■ Problem statement
Search the listing for the word "pins" and copy every line where it turns up.

■ Extracted records
------------------------------
@[simp] theorem setPurse_regs (s : State) (c v : Nat) : (s.setPurse c v).regs = s.regs := rfl
@[simp] theorem setPurse_mem (s : State) (c v : Nat) : (s.setPurse c v).mem = s.mem := rfl
@[simp] theorem setPurse_bankOdd (s : State) (c v : Nat) : (s.setPurse c v).bankOdd = s.bankOdd := rfl
@[simp] theorem setPurse_ctrs (s : State) (c v : Nat) : (s.setPurse c v).ctrs = s.ctrs := rfl
@[simp] theorem setPurse_pins (s : State) (c v : Nat) : (s.setPurse c v).pins = s.pins := rfl
@[simp] theorem setPurse_fuses (s : State) (c v : Nat) : (s.setPurse c v).fuses = s.fuses := rfl
@[simp] theorem setPurse_boot (s : State) (c v : Nat) : (s.setPurse c v).boot = s.boot := rfl
@[simp] theorem setPurse_ev (s : State) (c v : Nat) : (s.setPurse c v).ev = s.ev := rfl
@[simp] theorem setPurse_fcp (s : State) (c v : Nat) : (s.setPurse c v).fcp = s.fcp := rfl
@[simp] theorem setPurse_obs (s : State) (c v : Nat) : (s.setPurse c v).obs = s.obs := rfl
@[simp] theorem setPurse_bist (s : State) (c v : Nat) : (s.setPurse c v).bist = s.bist := rfl
@[simp] theorem setPurse_line (s : State) (c v : Nat) : (s.setPurse c v).line = s.line := rfl
@[simp] theorem setPurse_hdrQ (s : State) (c v : Nat) : (s.setPurse c v).hdrQ = s.hdrQ := rfl
@[simp] theorem setPurse_lookup (s : State) (c v : Nat) : (s.setPurse c v).lookup = s.lookup := rfl
@[simp] theorem setPurse_engine (s : State) (c v : Nat) : (s.setPurse c v).engine = s.engine := rfl
@[simp] theorem setPurse_traffic (s : State) (c v : Nat) : (s.setPurse c v).traffic = s.traffic := rfl
@[simp] theorem setPurse_hbm (s : State) (c v : Nat) : (s.setPurse c v).hbm = s.hbm := rfl
@[simp] theorem setPurse_fabric (s : State) (c v : Nat) : (s.setPurse c v).fabric = s.fabric := rfl
@[simp] theorem setPurse_bridge (s : State) (c v : Nat) : (s.setPurse c v).bridge = s.bridge := rfl
@[simp] theorem setPurse_time (s : State) (c v : Nat) : (s.setPurse c v).time = s.time := rfl
@[simp] theorem setPurse_freeCtr (s : State) (c v : Nat) : (s.setPurse c v).freeCtr = s.freeCtr := rfl
@[simp] theorem setPurse_pending (s : State) (c v : Nat) : (s.setPurse c v).pending = s.pending := rfl

@[simp] theorem setMemWord_regs (s : State) (a : Nat) (w : Word) : (s.setMemWord a w).regs = s.regs := rfl
@[simp] theorem setMemWord_bankOdd (s : State) (a : Nat) (w : Word) : (s.setMemWord a w).bankOdd = s.bankOdd := rfl
@[simp] theorem setMemWord_ctrs (s : State) (a : Nat) (w : Word) : (s.setMemWord a w).ctrs = s.ctrs := rfl
@[simp] theorem setMemWord_pins (s : State) (a : Nat) (w : Word) : (s.setMemWord a w).pins = s.pins := rfl
@[simp] theorem setMemWord_fuses (s : State) (a : Nat) (w : Word) : (s.setMemWord a w).fuses = s.fuses := rfl
@[simp] theorem setMemWord_boot (s : State) (a : Nat) (w : Word) : (s.setMemWord a w).boot = s.boot := rfl
@[simp] theorem setMemWord_ev (s : State) (a : Nat) (w : Word) : (s.setMemWord a w).ev = s.ev := rfl
@[simp] theorem setMemWord_fcp (s : State) (a : Nat) (w : Word) : (s.setMemWord a w).fcp = s.fcp := rfl
@[simp] theorem setMemWord_obs (s : State) (a : Nat) (w : Word) : (s.setMemWord a w).obs = s.obs := rfl
@[simp] theorem setMemWord_bist (s : State) (a : Nat) (w : Word) : (s.setMemWord a w).bist = s.bist := rfl
@[simp] theorem setMemWord_line (s : State) (a : Nat) (w : Word) : (s.setMemWord a w).line = s.line := rfl
@[simp] theorem setMemWord_hdrQ (s : State) (a : Nat) (w : Word) : (s.setMemWord a w).hdrQ = s.hdrQ := rfl
@[simp] theorem setMemWord_lookup (s : State) (a : Nat) (w : Word) : (s.setMemWord a w).lookup = s.lookup := rfl
@[simp] theorem setMemWord_engine (s : State) (a : Nat) (w : Word) : (s.setMemWord a w).engine = s.engine := rfl
@[simp] theorem setMemWord_traffic (s : State) (a : Nat) (w : Word) : (s.setMemWord a w).traffic = s.traffic := rfl
@[simp] theorem setMemWord_hbm (s : State) (a : Nat) (w : Word) : (s.setMemWord a w).hbm = s.hbm := rfl
@[simp] theorem setMemWord_fabric (s : State) (a : Nat) (w : Word) : (s.setMemWord a w).fabric = s.fabric := rfl
@[simp] theorem setMemWord_gov (s : State) (a : Nat) (w : Word) : (s.setMemWord a w).gov = s.gov := rfl
@[simp] theorem setMemWord_bridge (s : State) (a : Nat) (w : Word) : (s.setMemWord a w).bridge = s.bridge := rfl
@[simp] theorem setMemWord_time (s : State) (a : Nat) (w : Word) : (s.setMemWord a w).time = s.time := rfl
@[simp] theorem setMemWord_freeCtr (s : State) (a : Nat) (w : Word) : (s.setMemWord a w).freeCtr = s.freeCtr := rfl
@[simp] theorem setMemWord_pending (s : State) (a : Nat) (w : Word) : (s.setMemWord a w).pending = s.pending := rfl
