-- ==== Sys2Proof/Laws/TablesFrames.lean ====
section
/-! SUPPORT. The parts that the operations of Machine/Tables may change. -/

namespace Sys2Proof.Machine

set_option linter.all false

theorem tblPut_tame (s : State) (a : Nat) (w : Nat) : Tame [.regs, .mem] s (State.tblPut s a w) := by
  unfold State.tblPut; try dsimp -proj -iota -eta only
  repeat' (first | (show (_ : Bool) = true; decide) | with_reducible exact Tame.refl .. | split | with_reducible apply Tame.then (setMemWord_tame ..) | with_reducible apply Tame.then (setFld_tame ..) | with_reducible apply Tame.ite | with_reducible refine Tame.pairEq (by assumption) ?_ | with_reducible refine Tame.pairEqSnd (by assumption) ?_ | with_reducible refine Tame.iteEq (by assumption) (fun _ => ?_) (fun _ => ?_) | with_reducible refine Tame.iteEqSnd (by assumption) (fun _ => ?_) (fun _ => ?_))

theorem shPut_tame (s : State) (a : Nat) (w : Nat) : Tame [.lookup] s (State.shPut s a w) := by
  unfold State.shPut
  repeat' (first | (show (_ : Bool) = true; decide) | with_reducible exact Tame.refl .. | with_reducible apply Tame.ite | with_reducible apply Tame.set_lookup | split)

theorem put_tame (s : State) (fw : Bool) (a : Nat) (w : Nat) : Tame [.regs, .mem, .lookup] s (State.put s fw a w) := by
  unfold State.put
  repeat' (first | (show (_ : Bool) = true; decide) | with_reducible exact Tame.refl .. | with_reducible apply Tame.then (tblPut_tame ..) | with_reducible apply Tame.then (shPut_tame ..) | with_reducible apply Tame.ite | split)

theorem put128_tame (s : State) (fw : Bool) (a : Nat) (w : Nat) : Tame [.regs, .mem, .lookup] s (State.put128 s fw a w) := by
  unfold State.put128
  repeat' (first | (show (_ : Bool) = true; decide) | with_reducible exact Tame.refl .. | with_reducible apply Tame.then (put_tame ..) | with_reducible apply Tame.ite | split)

theorem hashHit_tame (s : State) (t : Nat) (a : Nat) : Tame [.regs, .mem] s (State.hashHit s t a) := by
  unfold State.hashHit
  repeat' (first | (show (_ : Bool) = true; decide) | with_reducible exact Tame.refl .. | with_reducible apply Tame.then (tblPut_tame ..) | with_reducible apply Tame.ite | split)

theorem putEntry_tame (s : State) (fw : Bool) (a : Nat) (ws : List Nat) : Tame [.regs, .mem, .lookup] s (State.putEntry s fw a ws) := by
  unfold State.putEntry
  repeat' (first | (show (_ : Bool) = true; decide) | with_reducible exact Tame.refl .. | with_reducible apply Tame.then (put_tame ..) | with_reducible refine Tame.fold ?_ (fun s x => ?_) | with_reducible refine Tame.foldEq (by assumption) ?_ (fun r x => ?_) | with_reducible refine Tame.foldEqSnd (by assumption) ?_ (fun r x => ?_) | with_reducible refine Tame.foldPair ?_ (fun r x => ?_) | with_reducible refine Tame.foldPairSnd ?_ (fun r x => ?_) | with_reducible apply Tame.ite | split)

theorem clearEntry_tame (s : State) (fw : Bool) (a : Nat) : Tame [.regs, .mem, .lookup] s (State.clearEntry s fw a) := by
  unfold State.clearEntry
  repeat' (first | (show (_ : Bool) = true; decide) | with_reducible exact Tame.refl .. | with_reducible apply Tame.then (put_tame ..) | with_reducible refine Tame.fold ?_ (fun s x => ?_) | with_reducible refine Tame.foldEq (by assumption) ?_ (fun r x => ?_) | with_reducible refine Tame.foldEqSnd (by assumption) ?_ (fun r x => ?_) | with_reducible refine Tame.foldPair ?_ (fun r x => ?_) | with_reducible refine Tame.foldPairSnd ?_ (fun r x => ?_) | with_reducible apply Tame.ite | split)

theorem moveEntry_tame (s : State) (fw : Bool) (a : Nat) (b : Nat) : Tame [.regs, .mem, .lookup] s (State.moveEntry s fw a b) := by
  unfold State.moveEntry
  repeat' (first | (show (_ : Bool) = true; decide) | with_reducible exact Tame.refl .. | with_reducible apply Tame.then (putEntry_tame ..) | with_reducible apply Tame.then (clearEntry_tame ..) | with_reducible apply Tame.ite | split)

theorem hashPlace_tame (s : State) (fw : Bool) (deep : Bool) (t : Nat) (w : Nat) (key : Bytes) : Tame [.regs, .mem, .lookup] s (State.hashPlace s fw deep t w key).2 := by
  unfold State.hashPlace; try dsimp -proj -iota -eta only
  repeat' (first | (show (_ : Bool) = true; decide) | with_reducible exact Tame.refl .. | split | with_reducible apply Tame.then (moveEntry_tame ..) | with_reducible refine Tame.fold ?_ (fun s x => ?_) | with_reducible refine Tame.foldEq (by assumption) ?_ (fun r x => ?_) | with_reducible refine Tame.foldEqSnd (by assumption) ?_ (fun r x => ?_) | with_reducible refine Tame.foldPair ?_ (fun r x => ?_) | with_reducible refine Tame.foldPairSnd ?_ (fun r x => ?_) | with_reducible apply Tame.ite | with_reducible apply Tame.iteSnd | with_reducible refine Tame.pairEq (by assumption) ?_ | with_reducible refine Tame.pairEqSnd (by assumption) ?_ | with_reducible refine Tame.iteEq (by assumption) (fun _ => ?_) (fun _ => ?_) | with_reducible refine Tame.iteEqSnd (by assumption) (fun _ => ?_) (fun _ => ?_))

theorem insertFull_tame (s : State) (t : Nat) : Tame [.counters, .events, .fcp, .obs] s (State.insertFull s t) := by
  unfold State.insertFull
  repeat' (first | (show (_ : Bool) = true; decide) | with_reducible exact Tame.refl .. | with_reducible apply Tame.then (count_tame ..) | with_reducible apply Tame.then (raise_tame ..) | with_reducible apply Tame.ite | split)

theorem stashReturn_tame (s : State) (fw : Bool) (bank : Nat) : Tame [.regs, .mem, .counters, .lookup] s (State.stashReturn s fw bank) := by
  unfold State.stashReturn; try dsimp -proj -iota -eta only
  repeat' (first | (show (_ : Bool) = true; decide) | with_reducible exact Tame.refl .. | split | with_reducible apply Tame.then (moveEntry_tame ..) | with_reducible apply Tame.then (count_tame ..) | with_reducible refine Tame.fold ?_ (fun s x => ?_) | with_reducible refine Tame.foldEq (by assumption) ?_ (fun r x => ?_) | with_reducible refine Tame.foldEqSnd (by assumption) ?_ (fun r x => ?_) | with_reducible refine Tame.foldPair ?_ (fun r x => ?_) | with_reducible refine Tame.foldPairSnd ?_ (fun r x => ?_) | with_reducible apply Tame.ite | with_reducible refine Tame.pairEq (by assumption) ?_ | with_reducible refine Tame.pairEqSnd (by assumption) ?_ | with_reducible refine Tame.iteEq (by assumption) (fun _ => ?_) (fun _ => ?_) | with_reducible refine Tame.iteEqSnd (by assumption) (fun _ => ?_) (fun _ => ?_))

theorem hashRemove_tame (s : State) (fw : Bool) (a : Nat) : Tame [.regs, .mem, .counters, .lookup] s (State.hashRemove s fw a) := by
  unfold State.hashRemove
  repeat' (first | (show (_ : Bool) = true; decide) | with_reducible exact Tame.refl .. | with_reducible apply Tame.then (clearEntry_tame ..) | with_reducible apply Tame.then (stashReturn_tame ..) | with_reducible apply Tame.ite | split)

theorem flowOvfAdd_tame (s : State) (fw : Bool) (b : Nat) (d : Int) : Tame [.regs, .mem, .lookup] s (State.flowOvfAdd s fw b d) := by
  unfold State.flowOvfAdd
  repeat' (first | (show (_ : Bool) = true; decide) | with_reducible exact Tame.refl .. | with_reducible apply Tame.then (put_tame ..) | with_reducible apply Tame.ite | split)

theorem putFlow_tame (s : State) (fw : Bool) (a : Nat) (w : Nat) (key : Bytes) : Tame [.regs, .mem, .lookup] s (State.putFlow s fw a w key) := by
  unfold State.putFlow
  repeat' (first | (show (_ : Bool) = true; decide) | with_reducible exact Tame.refl .. | with_reducible apply Tame.then (put_tame ..) | with_reducible refine Tame.fold ?_ (fun s x => ?_) | with_reducible refine Tame.foldEq (by assumption) ?_ (fun r x => ?_) | with_reducible refine Tame.foldEqSnd (by assumption) ?_ (fun r x => ?_) | with_reducible refine Tame.foldPair ?_ (fun r x => ?_) | with_reducible refine Tame.foldPairSnd ?_ (fun r x => ?_) | with_reducible apply Tame.ite | split)

theorem clearFlow_tame (s : State) (fw : Bool) (a : Nat) : Tame [.regs, .mem, .lookup] s (State.clearFlow s fw a) := by
  unfold State.clearFlow
  repeat' (first | (show (_ : Bool) = true; decide) | with_reducible exact Tame.refl .. | with_reducible apply Tame.then (put_tame ..) | with_reducible refine Tame.fold ?_ (fun s x => ?_) | with_reducible refine Tame.foldEq (by assumption) ?_ (fun r x => ?_) | with_reducible refine Tame.foldEqSnd (by assumption) ?_ (fun r x => ?_) | with_reducible refine Tame.foldPair ?_ (fun r x => ?_) | with_reducible refine Tame.foldPairSnd ?_ (fun r x => ?_) | with_reducible apply Tame.ite | split)

theorem moveFlow_tame (s : State) (fw : Bool) (a : Nat) (d : Nat) : Tame [.regs, .mem, .lookup] s (State.moveFlow s fw a d) := by
  unfold State.moveFlow
  repeat' (first | (show (_ : Bool) = true; decide) | with_reducible exact Tame.refl .. | with_reducible apply Tame.then (putFlow_tame ..) | with_reducible apply Tame.then (clearFlow_tame ..) | with_reducible apply Tame.then (flowOvfAdd_tame ..) | with_reducible apply Tame.ite | split)

theorem flowPlace_tame (s : State) (fw : Bool) (f : Nat) (key : Bytes) : Tame [.regs, .mem, .lookup] s (State.flowPlace s fw f key).2 := by
  unfold State.flowPlace; try dsimp -proj -iota -eta only
  repeat' (first | (show (_ : Bool) = true; decide) | with_reducible exact Tame.refl .. | split | with_reducible apply Tame.then (flowOvfAdd_tame ..) | with_reducible apply Tame.then (moveFlow_tame ..) | with_reducible refine Tame.fold ?_ (fun s x => ?_) | with_reducible refine Tame.foldEq (by assumption) ?_ (fun r x => ?_) | with_reducible refine Tame.foldEqSnd (by assumption) ?_ (fun r x => ?_) | with_reducible refine Tame.foldPair ?_ (fun r x => ?_) | with_reducible refine Tame.foldPairSnd ?_ (fun r x => ?_) | with_reducible apply Tame.ite | with_reducible apply Tame.iteSnd | with_reducible refine Tame.pairEq (by assumption) ?_ | with_reducible refine Tame.pairEqSnd (by assumption) ?_ | with_reducible refine Tame.iteEq (by assumption) (fun _ => ?_) (fun _ => ?_) | with_reducible refine Tame.iteEqSnd (by assumption) (fun _ => ?_) (fun _ => ?_))

theorem flowRemove_tame (s : State) (fw : Bool) (a : Nat) : Tame [.regs, .mem, .lookup] s (State.flowRemove s fw a) := by
  unfold State.flowRemove
  repeat' (first | (show (_ : Bool) = true; decide) | with_reducible exact Tame.refl .. | with_reducible apply Tame.then (clearFlow_tame ..) | with_reducible apply Tame.then (flowOvfAdd_tame ..) | with_reducible apply Tame.ite | split)

theorem flowHit_tame (s : State) (a : Nat) : Tame [.regs, .mem] s (State.flowHit s a) := by
  unfold State.flowHit
  repeat' (first | (show (_ : Bool) = true; decide) | with_reducible exact Tame.refl .. | with_reducible apply Tame.then (tblPut_tame ..) | with_reducible apply Tame.ite | split)

end Sys2Proof.Machine
end

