theorem hbmCmdTimeout_tame (x : Nat) (tag : Nat) (s : State) : Tame [.regs, .counters, .events, .fcp, .obs, .hbm] s (hbmCmdTimeout x tag s) := by
  unfold hbmCmdTimeout; try dsimp -proj -iota -eta only
  repeat' (first | (show (_ : Bool) = true; decide) | with_reducible exact Tame.refl .. | split | with_reducible apply Tame.then (hbmFreeze_tame ..) | with_reducible apply Tame.ite | with_reducible refine Tame.pairEq (by assumption) ?_ | with_reducible refine Tame.pairEqSnd (by assumption) ?_ | with_reducible refine Tame.iteEq (by assumption) (fun _ => ?_) (fun _ => ?_) | with_reducible refine Tame.iteEqSnd (by assumption) (fun _ => ?_) (fun _ => ?_))

theorem hbmReturn_tame (s : State) (x : Nat) : Tame [.regs, .hbm] s (State.hbmReturn s x) := by
  unfold State.hbmReturn
  repeat' (first | (show (_ : Bool) = true; decide) | with_reducible exact Tame.refl .. | with_reducible apply Tame.then (setHbmState_tame ..) | with_reducible apply Tame.then (setCtl_tame ..) | with_reducible apply Tame.ite | split)

theorem hbmDiagnosis_tame (s : State) (x : Nat) : Tame [.regs, .hbm] s (State.hbmDiagnosis s x) := by
  unfold State.hbmDiagnosis
  repeat' (first | (show (_ : Bool) = true; decide) | with_reducible exact Tame.refl .. | with_reducible apply Tame.then (hbmReturn_tame ..) | with_reducible apply Tame.ite | split)

theorem hbmFreezeTimeout_tame (x : Nat) (s : State) : Tame [.regs, .hbm] s (hbmFreezeTimeout x s) := by
  unfold hbmFreezeTimeout
  repeat' (first | (show (_ : Bool) = true; decide) | with_reducible exact Tame.refl .. | with_reducible apply Tame.then (hbmDiagnosis_tame ..) | with_reducible apply Tame.ite | split)

theorem hbmRelease_tame (x : Nat) (s : State) : Tame [.regs, .hbm] s (hbmRelease x s) := by
  unfold hbmRelease
  repeat' (first | (show (_ : Bool) = true; decide) | with_reducible exact Tame.refl .. | with_reducible apply Tame.then (hbmReturn_tame ..) | with_reducible apply Tame.ite | split)

theorem shadowRestore_tame (s : State) (x : Nat) : Tame [.mem] s (State.shadowRestore s x) := by
  unfold State.shadowRestore
  repeat' (first | (show (_ : Bool) = true; decide) | with_reducible exact Tame.refl .. | with_reducible refine Tame.fold ?_ (fun s x => ?_) | with_reducible refine Tame.foldEq (by assumption) ?_ (fun r x => ?_) | with_reducible refine Tame.foldEqSnd (by assumption) ?_ (fun r x => ?_) | with_reducible refine Tame.foldPair ?_ (fun r x => ?_) | with_reducible refine Tame.foldPairSnd ?_ (fun r x => ?_) | with_reducible apply Tame.ite | with_reducible apply Tame.set_mem | split | (intro hx; first | exact mput_mwf _ _ _ hx | exact memPut_wf _ _ _ hx | exact mwf_filter _ _ hx))

theorem tableReturn_tame (s : State) (x : Nat) : Tame [.regs, .mem] s (State.tableReturn s x) := by
  unfold State.tableReturn
  repeat' (first | (show (_ : Bool) = true; decide) | with_reducible exact Tame.refl .. | with_reducible apply Tame.then (shadowRestore_tame ..) | with_reducible apply Tame.then (setFld_tame ..) | with_reducible refine Tame.fold ?_ (fun s x => ?_) | with_reducible refine Tame.foldEq (by assumption) ?_ (fun r x => ?_) | with_reducible refine Tame.foldEqSnd (by assumption) ?_ (fun r x => ?_) | with_reducible refine Tame.foldPair ?_ (fun r x => ?_) | with_reducible refine Tame.foldPairSnd ?_ (fun r x => ?_) | with_reducible apply Tame.ite | split)

theorem counterRewrite_tame (s : State) (x : Nat) : Tame [.counters, .events, .fcp, .obs] s (State.counterRewrite s x) := by
  unfold State.counterRewrite
  repeat' (first | (show (_ : Bool) = true; decide) | with_reducible exact Tame.refl .. | with_reducible apply Tame.then (raise_tame ..) | with_reducible refine Tame.fold ?_ (fun s x => ?_) | with_reducible refine Tame.foldEq (by assumption) ?_ (fun r x => ?_) | with_reducible refine Tame.foldEqSnd (by assumption) ?_ (fun r x => ?_) | with_reducible refine Tame.foldPair ?_ (fun r x => ?_) | with_reducible refine Tame.foldPairSnd ?_ (fun r x => ?_) | with_reducible apply Tame.ite | with_reducible apply Tame.set_obs | split)

theorem hbmRetrainDone_tame (x : Nat) (ok : Bool) (us : Nat) (s : State) : Tame [.regs, .mem, .counters, .events, .fcp, .obs, .traffic, .hbm] s (hbmRetrainDone x ok us s) := by
  unfold hbmRetrainDone
  repeat' (first | (show (_ : Bool) = true; decide) | with_reducible exact Tame.refl .. | with_reducible apply Tame.then (count_tame ..) | with_reducible apply Tame.then (retrainFail_tame ..) | with_reducible apply Tame.then (setHbmState_tame ..) | with_reducible apply Tame.then (setCtl_tame ..) | with_reducible apply Tame.then (raise_tame ..) | with_reducible apply Tame.then (taintTake_tame ..) | with_reducible apply Tame.then (tableReturn_tame ..) | with_reducible apply Tame.then (counterRewrite_tame ..) | with_reducible apply Tame.ite | split)

end Sys2Proof.Machine
end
------------------------------
■ Final answer
@[simp] theorem setPurse_pins (s : State) (c v : Nat) : (s.setPurse c v).pins = s.pins := rfl
@[simp] theorem setMemWord_pins (s : State) (a : Nat) (w : Word) : (s.setMemWord a w).pins = s.pins := rfl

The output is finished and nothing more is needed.